It’s important to set a goal at first. Set a goal to know where you are going, but also know where you currently are. That gives you a road map for the future.


Presumably you are here because you want to take your money to the NEXT LEVEL. But how do you define what the next level is? If you are working towards a personal financial goal, you get to define what it is for you. Here’s one example of how I previously defined it for me.


When I was 20 years old, I set a goal of having a net worth of $10 million by age 60. But it wasn’t just one goal. I also set benchmarks or in-between goals to make sure I was on a realistic path. So the goals I set actually looked like this:


Level 1: $100k by age 25

Level 2: $250k by age 30

Level 3: $500k by age 35

Level 4: $1M by age 40

Level 5: $2M by age 45

Level 6: $4M by age 50

Level 7: $10M by age 60


So that’s roughly a doubling of my expected net worth every 5 years, although it was more ambitious from age 25 to 30 and less ambitious from age 50 to 60. Which makes sense because I could take more risk when I was younger and will take less risk when I’m older. In order to double your portfolio in 5 years, you’d need a 14.8% return on investment. If you could attain that ROI, then you wouldn’t need to save any more money. But I expected that I would have to save money as well, which I have done.
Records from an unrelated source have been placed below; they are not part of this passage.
-- ==== Sys2Proof/Safety.lean ====
section
/-! DEFINITION. The terms in which the statements speak: what a message finds when it can be taken at
once, how an answer stands, and the invariants of the part. The model stops on no command, so a safe
run is one on which these invariants hold. -/

namespace Sys2Proof.Machine

open Sys2Proof

/-! ## Messages and answers -/

/-- A message that arrives now is taken in the event of its arrival (R154, R155). -/
def State.TakesAtOnce (s : State) : Prop :=
  s.bli.rx ≠ .disabled ∧ s.bli.takingOpen = true ∧ s.bli.holding = [] ∧ s.bli.replySlot = none

/-- The access level that a message from an origin has (R170): the COMMISSION pin as the event
brings it, else the Requester Table. -/
def State.levelOf (s : State) (o : Origin) : Level :=
  if o.commission then .commission
  else
    match s.tbu.active.requesterEntry o.source with
    | some i => (s.tbu.active.requesters.get i).grants
    | none => .observe

/-- An answer to a destination waits in the reply slot, or the arbiter has already chosen it
(R155, R165). -/
def State.Answers (t : State) (dest : Byte) (a : Answering) : Prop :=
  t.bli.replySlot = some ⟨dest, a⟩ ∨ t.bli.tx = .sending (.answer ⟨dest, a⟩)

/-- A REPLY with a request code, a status and contents stands for a destination. -/
def State.Replies (t : State) (dest : Byte) (k : ReqKind) (status : Status) (c : Contents) : Prop :=
  t.Answers dest (.reply ⟨byte k.code, status, c⟩)

/-- A notice stands on the board, or the arbiter has already chosen it (R162, R165). -/
def State.Announces (t : State) (n : Notice) : Prop :=
  (∃ e ∈ t.bli.board, e.notice = n) ∨ (∃ e, e.notice = n ∧ t.bli.tx = .sending (.notice e))

/-- A REPORT stands in the report buffer, or the arbiter has already chosen it (R160, R165). -/
def State.Reports (t : State) (r : Report) : Prop :=
  t.bli.report = some r ∨ t.bli.tx = .sending (.report r)

/-- The pins with the COMMISSION level that an origin brings. -/
def State.pinsOf (s : State) (o : Origin) : Pins := { s.pins with commission := o.commission }

/-! ## Requests -/

/-- The command that is the arrival of a REQUEST of a kind (R172). -/
def ReqKind.toInstr : ReqKind → Origin → List Byte → Instr
  | .readRecord => .readRecord
  | .readState => .readState
  | .linkReadAccount => .linkReadAccount
  | .readFault => .readFault
  | .clearLatch => .clearLatch
  | .holdOccupied => .holdOccupied
  | .releaseHold => .releaseHold
  | .grantExtension => .grantExtension
  | .statsControl => .statsControl
  | .statsClear => .statsClear
  | .clearFault => .clearFault
  | .writeRecord => .writeRecord
  | .discardStaged => .discardStaged
  | .commit => .commit
  | .suspendAccount => .suspendAccount
  | .resumeAccount => .resumeAccount
  | .seedAccount => .seedAccount
  | .restart => .restart

/-- The record of a table that bytes spell (R205). -/
def TableId.recordOfBytes : TableId → List Byte → TableRecord
  | .bus, bs => .bus (.ofBytes bs)
  | .slotMap, bs => .slot (.ofBytes bs)
  | .zone, bs => .zone (.ofBytes bs)
  | .drift, bs => .drift (atU16 bs 0)
  | .account, bs => .account (.ofBytes bs)
  | .requester, bs => .requester (.ofBytes bs)

/-! ## Messages as commands -/

/-- The origin, the kind and the body of the message whose arrival a command is (R154); none for the
rows that bring no message. -/
def arrivalOf : Instr → Option (Origin × Byte × List Byte)
  | .commandSet o id node value => some (o, kindCommand, commandBody id node 1#8 value)
  | .commandAction o id node code => some (o, kindCommand, commandBody id node 2#8 code)
  | .commandNeitherSetNorAction o body => some (o, kindCommand, body)
  | .time o body => some (o, kindTime, body)
  | .unknownMessageKind o kind body => some (o, kind, body)
  | .unknownRequest o body => some (o, kindRequest, body)
  | .readRecord o fields => some (o, kindRequest, byte (ReqKind.code .readRecord) :: fields)
  | .readState o fields => some (o, kindRequest, byte (ReqKind.code .readState) :: fields)
  | .linkReadAccount o fields =>
    some (o, kindRequest, byte (ReqKind.code .linkReadAccount) :: fields)
  | .readFault o fields => some (o, kindRequest, byte (ReqKind.code .readFault) :: fields)
  | .clearLatch o fields => some (o, kindRequest, byte (ReqKind.code .clearLatch) :: fields)
  | .holdOccupied o fields => some (o, kindRequest, byte (ReqKind.code .holdOccupied) :: fields)
  | .releaseHold o fields => some (o, kindRequest, byte (ReqKind.code .releaseHold) :: fields)
  | .grantExtension o fields =>
    some (o, kindRequest, byte (ReqKind.code .grantExtension) :: fields)
  | .statsControl o fields => some (o, kindRequest, byte (ReqKind.code .statsControl) :: fields)
  | .statsClear o fields => some (o, kindRequest, byte (ReqKind.code .statsClear) :: fields)
  | .clearFault o fields => some (o, kindRequest, byte (ReqKind.code .clearFault) :: fields)
  | .writeRecord o fields => some (o, kindRequest, byte (ReqKind.code .writeRecord) :: fields)
  | .discardStaged o fields => some (o, kindRequest, byte (ReqKind.code .discardStaged) :: fields)
  | .commit o fields => some (o, kindRequest, byte (ReqKind.code .commit) :: fields)
  | .suspendAccount o fields =>
    some (o, kindRequest, byte (ReqKind.code .suspendAccount) :: fields)
  | .resumeAccount o fields => some (o, kindRequest, byte (ReqKind.code .resumeAccount) :: fields)
  | .seedAccount o fields => some (o, kindRequest, byte (ReqKind.code .seedAccount) :: fields)
  | .restart o fields => some (o, kindRequest, byte (ReqKind.code .restart) :: fields)
  | .powerReset _ | .pinReset | .pinResetRelease | .restartReset | .configurationImageRead _
  | .accountRecordRead _ | .cycleTimerExpiry | .markEnd | .headerEnd | .collided
  | .callComplete | .answerWindowExpiry | .answerStart | .answerCharacter _ _ | .answerBreak
  | .overlong | .fieldNoise | .slotEnd | .actuatorLost | .sensorStale _ | .dateWatchExpiry
  | .checkpoint | .vacancyHoldReached _ | .holdExpiry _ | .configurationWriteComplete _
  | .accountRecordWriteComplete _ | .blCharacterReceived _ _ _ | .frameGapTimeout
  | .transmissionEnd _ => none

/-! ## Slots -/

/-- Slot k of the running cycle can end now, with outcome `o` (R17, R18). -/
def Flc.Ends (f : Flc) (k : Fin 48) (o : SlotOutcome) : Prop :=
  f.state = .slot ∧ f.slot = some k ∧
    ((f.phase = some .silent ∧ o = .skipped)
      ∨ (f.phase = some .guard ∧ ∃ p, f.provisional = some p ∧ o = p.outcome)
      ∨ (f.phase = some .ignoring ∧ f.settled = some o))

/-- Slot k is the last of the running cycle (R20). -/
def Flc.Last (f : Flc) (k : Fin 48) : Prop := num f.slotCount ≤ k.val + 1

/-- FL_TXD carries the six characters of a call (R203): node, call code as kind × 8 plus tag, value
high and low, slot index, and a check that brings the sum to FFh. -/
def Flc.SendsCall (f : Flc) (node : Nat) (k : Fin 48) (c : Call) : Prop :=
  let code : Byte := match c with
    | .poll => 8#8
    | .set _ tag => 16#8 + tag.setWidth 8
    | .action _ tag => 24#8 + tag.setWidth 8
  let value : Half := match c with
    | .poll => 0#16
    | .set v _ => BitVec.ofInt 16 v
    | .action .restart _ => 1#16
    | .action .identify _ => 2#16
    | .action .selfTest _ => 3#16
  let hi := value.extractLsb' 8 8
  let lo := value.extractLsb' 0 8
  ∃ check, f.txd = .characters
      [BitVec.ofNat 8 node, code, hi, lo, BitVec.ofNat 8 k.val, check]
    ∧ BitVec.ofNat 8 node + code + hi + lo + BitVec.ofNat 8 k.val + check = 0xFF#8

/-! ## Cycle close -/

/-- The state that the close work of cycle n leaves, when the last slot's end left `s1` (R23): the
XSU's work and then the steps of the other blocks' work, the staged copy becoming active between the
two steps that the schedule names (R44). -/
def closeWorkDone (s1 : State) : State :=
  let tables := s1.tbu.active
  let s0 := xsuClose tables (s1.setFlc s1.flc.closed)
  let steps := closeSteps tables s0
  let n := s1.order.swapAt.getD steps.length
  runSteps (steps.drop n) (activate (runSteps (steps.take n) s0))

/-! ## Zone entries -/

/-- A slot that senses a quantity in a zone has a LIVE record for which a test holds. -/
def Cmu.LiveIn (c : Cmu) (t : Tables) (z : Fin 16) (q : CondQ) (p : SensorRecord → Prop) : Prop :=
  ∃ k r, (t.slots.get k).sensorQuantity = some q.quantity ∧ (t.slots.get k).zoneIndex = some z
    ∧ c.sensors.get k = some r ∧ r.health = .live ∧ p r

/-- The coverage and the side classes of the entry of a zone and quantity are those its records give
(R67, R68). That NONE comes first, also for RH of a CURVE zone while the band is UNKNOWN, is DEDUCED
(assumption log 13). -/
structure Cmu.EntryStands (c : Cmu) (t : Tables) (z : Fin 16) (q : CondQ) : Prop where
  coverage_none : (c.cond z q).coverage = .none ↔ ∀ k,
    ¬ ((t.slots.get k).sensorQuantity = some q.quantity ∧ (t.slots.get k).zoneIndex = some z)
  coverage_live : (c.cond z q).coverage = .live ↔ c.LiveIn t z q (fun _ => True)
    ∧ ¬ (q = .rh ∧ (t.zoneRec z).isCurve = true ∧ c.band = none)
  sides_need_live : (c.cond z q).coverage ≠ .live →
    (c.cond z q).low = .normal ∧ (c.cond z q).high = .normal
  high_alarm : (c.cond z q).coverage = .live →
    ((c.cond z q).high = .alarm ↔ c.LiveIn t z q fun r => r.cls = some .alarmHi)
  high_warn : (c.cond z q).coverage = .live →
    ((c.cond z q).high = .normal ↔
      ¬ c.LiveIn t z q fun r => r.cls = some .warnHi ∨ r.cls = some .alarmHi)
  low_alarm : (c.cond z q).coverage = .live → q.hasLow = true →
    ((c.cond z q).low = .alarm ↔ c.LiveIn t z q fun r => r.cls = some .alarmLo)
  low_warn : (c.cond z q).coverage = .live → q.hasLow = true →
    ((c.cond z q).low = .normal ↔
      ¬ c.LiveIn t z q fun r => r.cls = some .warnLo ∨ r.cls = some .alarmLo)
  no_low : q.hasLow = false → (c.cond z q).low = .normal

/-- The entry of a zone and quantity is the one its records give (R67 to R69), where it was `old`
before they moved. -/
structure Cmu.EntryFollows (c : Cmu) (t : Tables) (z : Fin 16) (q : CondQ) (old : ZoneCond) :
    Prop extends Cmu.EntryStands c t z q where
  high_latch : (c.cond z q).highLatch =
    (if (c.cond z q).high = .alarm then old.highLatch || old.high != .alarm
      else old.highLatch && !(old.high == .alarm && (t.zoneRec z).follows q))
  low_latch : (c.cond z q).lowLatch =
    (if (c.cond z q).low = .alarm then old.lowLatch || old.low != .alarm
      else old.lowLatch && !(old.low == .alarm && (t.zoneRec z).follows q))

/-! ## Ceilings -/

/-- A zone is under dose rest (R116). -/
def Dau.RestsZone (d : Dau) (t : Tables) (z : Fin 16) : Prop :=
  ∃ a, t.accountEnabled a = true ∧ (t.accounts.get a).zoneIndex = some z
    ∧ (t.accounts.get a).rests = true
    ∧ ((d.accounts.get a).state = .dailySpent ∨ (d.accounts.get a).state = .annualSpent)

/-- The ceiling and reason of a zone record are those of the first row of R115 that applies. -/
structure ZoneDyn.CeilingStands (r : ZoneDyn) (t : Tables) (d : Dau) (z : Fin 16) : Prop where
  rest_dose : d.RestsZone t z →
    r.ceiling = some (num (t.zoneRec z).restLevel) ∧ r.reason = some .restDose
  rest_vacant : ¬ d.RestsZone t z → (t.zoneRec z).restsOnVacancy = true → r.presence = .vacant →
    r.hold = none → r.ceiling = some (num (t.zoneRec z).restLevel) ∧ r.reason = some .restVacant
  table : ¬ d.RestsZone t z →
    ((t.zoneRec z).restsOnVacancy = false ∨ r.presence ≠ .vacant ∨ r.hold ≠ none) →
    r.ceiling = some (num (t.zoneRec z).luxCeiling) ∧ r.reason = some .table

/-! ## Link monitors -/

/-- An entry after the entry of rank `gone` became FREE: a higher rank falls by 1 (R80). -/
def MonitorEntry.closedUp (gone : Nat) (e : MonitorEntry) : MonitorEntry :=
  if gone < e.order then { e with order := e.order - 1 } else e

/-! ## Store and resets -/

/-- An item of the store is a valid record of an account, holding `r` (R101). -/
def RecordValid (a : Fin 64) (item : StoredItem AccountItem) (r : AccountItem) : Prop :=
  item = .held r (crc16 r.bytes) ∧ r.account = a.val ∧ r.usedToday ≤ r.usedYear
    ∧ ∀ d, r.date = some d → 2000 ≤ d.year ∧ d.year ≤ 2099 ∧ 1 ≤ d.day ∧ d.day ≤ 366

/-- Every volatile item has the value that a reset gives it (R1, R27, R51 to R53, R78 to R80, R107,
R108, R123, R150, R169, R183, R184, R194). -/
structure State.HasResetValues (t : State) (cause : ResetCause) : Prop where
  flc : t.flc.state = .stopped ∧ t.flc.cycle = 0#16 ∧ t.flc.timer = none ∧ t.flc.slotCount = none
    ∧ t.flc.slot = none ∧ t.flc.phase = none ∧ t.flc.call = none ∧ t.flc.answer = []
    ∧ t.flc.provisional = none ∧ t.flc.results = [] ∧ t.flc.driverEnable = false
    ∧ t.flc.txd = .recessive
  tbu : t.tbu.commit = .idle ∧ t.tbu.swapCycle = none
  sensors : ∀ k, t.cmu.sensors.get k = none
  conds : ∀ z q, t.cmu.cond z q = ⟨.normal, .normal, .none, false, false⟩
  cmu : t.cmu.band = none ∧ t.cmu.alert = false
  accounts : ∀ a, t.dau.accounts.get a = ⟨.idle, 0, 0, 0, none, 0, 0#16, false⟩
  dau : t.dau.ledger = none ∧ t.dau.dateWatch = 0 ∧ t.dau.dateStale = false
    ∧ t.dau.checkpointCounter = 0
  monitors : ∀ i, t.dau.monitors.get i = .free
  zones : ∀ z, t.zcu.zones.get z = ⟨.occupied, 0, none, none, none⟩
  flags : ∀ k, t.zcu.vacantSeen.get k = false
  actuators : ∀ k, t.cgu.actuators.get k = none
  bli : t.bli.rx = .disabled ∧ t.bli.frame = [] ∧ t.bli.holding = [] ∧ t.bli.takingOpen = false
    ∧ t.bli.replySlot = none ∧ t.bli.report = none ∧ t.bli.standings = [] ∧ t.bli.board = []
    ∧ t.bli.tx = .idle ∧ t.bli.halted = false
  mrh : t.mrh.fault = none ∧ t.mrh.restartPending = false
  trackers : ∀ z q, t.xsu.tracker z q = ⟨.closed, 0, none, none⟩
  xsu : t.xsu.enable = false ∧ t.xsu.zoneMask = 0xFFFF#16
    ∧ t.xsu.combine = ⟨0#8, 0#8, 0#8, 0#8⟩
  histograms : ∀ (q : CondQ) (b : Fin 8), (t.xsu.histograms.get q).get b = ⟨0, false⟩
  nvs : t.nvs.state = .idle ∧ t.nvs.pendingConfig = false ∧ t.nvs.write = none
    ∧ t.nvs.start = .starting ∧ t.nvs.cause = some cause
  pending : ∀ a, t.nvs.pendingAccounts.get a = false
In the first decade, from age 20 to 30, I successfully hit my Level 1 goal and the my Level 2 goal. But then something curious happened. I actually decided that my original goal of $10M by age 60 was not actually what I wanted to aim towards. But aiming towards that original goal gave me sufficient progress and now I have the flexibility to aim towards another goal. A goal that’s better for what I actually want. Because at age 20 I didn’t actually know what I wanted decades into the future. Now at age 30 I have a better understanding. But I still expect that my goal will continue to evolve with time as I learn more about myself and my desires and life in general. But I’m sure glad that I set an ambitious goal when I was young and naive because it will make whatever future goal that I define easier to attain. How I define financial success for me will change with time, but I long as I consistently put in the effort, I will get there with time. And I encourage you to do the same!